EXERCISE AIM:
Transcribe the records below exactly as written, from the opening line through the line that contains "theorem resolve_value (m".

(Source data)

+ + +

-- ==== Sys2Proof/Laws/Operands.lean ====
section
/-!
SUPPORT. What the resolver yields (30_encoding.md R73 to R89) and what each shape of meaning can do (R96, R97), said once:
an equation for the form that runs, and an inversion for a meaning that answered a next state.
-/

namespace Sys2Proof.Machine

open Sys2Proof

/-! ## The resolver -/

@[simp] theorem resolve_after (m : Operand) (s : State) : (resolve m s).after = s.past m := rfl

theorem resolve_ea (m : Operand) (s : State) : (resolve m s).ea = effectiveAddress m (s.past m) := rfl

theorem resolve_value (m : Operand) (s : State) : (resolve m s).value = operandValue m (s.past m) := rfl

@[simp] theorem resolve_accumulator_ea (s : State) : (resolve .accumulator s).ea = none := rfl

/-- "Every mode that yields an address also yields v = MemRead(ea, 1)" (R73). -/
theorem value_of_ea {m : Operand} {s : State} {ea : Word} (h : (resolve m s).ea = some ea) :
    (resolve m s).value = some (s.read ea) := by
  rw [resolve_ea] at h
  rw [resolve_value]
  cases m <;> simp_all [operandValue, effectiveAddress]

@[simp] theorem past_implied (s : State) : s.past .implied = s := by
  simp [State.past, State.setPc, Operand.mode, Mode.length]

/-! ## The operand protocol -/

variable {r : Resolved} {t : State}

theorem withValue_some {v : Byte} {body : Byte → State → Host.Outcome State Fault Refusal}
    (h : r.value = some v) : withValue r body = body v r.after := by
  rw [withValue, h]

theorem withValue_none {body : Byte → State → Host.Outcome State Fault Refusal}
    (h : r.value = none) : withValue r body = incomplete r.after := by
  rw [withValue, h]

theorem withValue_next {body : Byte → State → Host.Outcome State Fault Refusal}
    (h : withValue r body = .next t) : ∃ v, r.value = some v ∧ body v r.after = .next t := by
  cases hv : r.value with
  | none => rw [withValue_none hv] at h; cases h
  | some v => exact ⟨v, rfl, (withValue_some hv).symm.trans h⟩

theorem withAddress_some {ea : Word} {body : Word → State → Host.Outcome State Fault Refusal}
    (h : r.ea = some ea) : withAddress r body = body ea r.after := by
  rw [withAddress, h]

theorem withAddress_none {body : Word → State → Host.Outcome State Fault Refusal}
    (h : r.ea = none) : withAddress r body = incomplete r.after := by
  rw [withAddress, h]

theorem withAddress_next {body : Word → State → Host.Outcome State Fault Refusal}
    (h : withAddress r body = .next t) : ∃ ea, r.ea = some ea ∧ body ea r.after = .next t := by
  cases hv : r.ea with
  | none => rw [withAddress_none hv] at h; cases h
  | some v => exact ⟨v, rfl, (withAddress_some hv).symm.trans h⟩

/-! ## The shapes of meanings -/

variable {m : Operand} {s : State}

theorem load_some {v : Byte} {setReg : State → Byte → State} (h : (resolve m s).value = some v) :
    load m s setReg = .next ((setReg (s.past m) v).setNZ v) := by
  rw [load, withValue_some h, resolve_after]

theorem store_some {ea : Word} {v : Byte} (h : (resolve m s).ea = some ea) :
    store m s v = .next ((s.past m).write ea v) := by
  rw [store, withAddress_some h, resolve_after]

theorem transfer_eq {v : Byte} {setReg : State → Byte → State} :
    transfer m s v setReg = .next ((setReg (s.past m) v).setNZ v) := rfl

theorem assignFlag_eq {f : Flag} {on : Bool} : assignFlag m s f on = .next ((s.past m).setFlag f on) := rfl

theorem branch_some {ea : Word} {taken : Bool} (h : (resolve m s).ea = some ea) :
    branch m s taken = .next (if taken then (s.past m).setPc ea else s.past m) := by
  rw [branch, withAddress_some h, resolve_after]

/-- A read-modify-write in Accumulator mode (R74). -/
theorem modify_accumulator {result : Byte → State → Byte} {flags : Byte → Byte → State → State} :
    modify .accumulator s result flags =
      .next (flags s.a (result s.a (s.past .accumulator)) ((s.past .accumulator).setA (result s.a (s.past .accumulator)))) :=
  rfl

/-- A read-modify-write in a mode with an address (R74, R97). -/
theorem modify_memory {result : Byte → State → Byte} {flags : Byte → Byte → State → State} {ea : Word}
    (h : (resolve m s).ea = some ea) :
    modify m s result flags =
      .next (flags (s.read ea) (result (s.read ea) (s.past m)) ((s.past m).write ea (result (s.read ea) (s.past m)))) := by
  rw [modify, withValue_some (value_of_ea h), h]
  cases m <;> first | rfl | cases h

/-- Everything a read-modify-write that answers a next state did. -/
theorem modify_next {result : Byte → State → Byte} {flags : Byte → Byte → State → State}
    (h : modify m s result flags = .next t) :
    (m = .accumulator ∧ t = flags s.a (result s.a (s.past m)) ((s.past m).setA (result s.a (s.past m)))) ∨
    ∃ ea, (resolve m s).ea = some ea ∧
      t = flags (s.read ea) (result (s.read ea) (s.past m)) ((s.past m).write ea (result (s.read ea) (s.past m))) := by
  by_cases hm : m = .accumulator
  · subst hm
    rw [modify_accumulator] at h
    exact .inl ⟨rfl, by cases h; rfl⟩
  · cases hea : (resolve m s).ea with
    | some ea =>
      rw [modify_memory hea] at h
      exact .inr ⟨ea, rfl, by cases h; rfl⟩
    | none =>
      obtain ⟨v, -, hb⟩ := withValue_next h
      simp only [hea] at hb
      cases m <;> first | exact absurd rfl hm | cases hb

end Sys2Proof.Machine
end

+ + +

SOLUTION FOR THIS PROBLEM:
-- ==== Sys2Proof/Laws/Operands.lean ====
section
/-!
SUPPORT. What the resolver yields (30_encoding.md R73 to R89) and what each shape of meaning can do (R96, R97), said once:
an equation for the form that runs, and an inversion for a meaning that answered a next state.
-/

namespace Sys2Proof.Machine

open Sys2Proof

/-! ## The resolver -/

@[simp] theorem resolve_after (m : Operand) (s : State) : (resolve m s).after = s.past m := rfl

theorem resolve_ea (m : Operand) (s : State) : (resolve m s).ea = effectiveAddress m (s.past m) := rfl

theorem resolve_value (m : Operand) (s : State) : (resolve m s).value = operandValue m (s.past m) := rfl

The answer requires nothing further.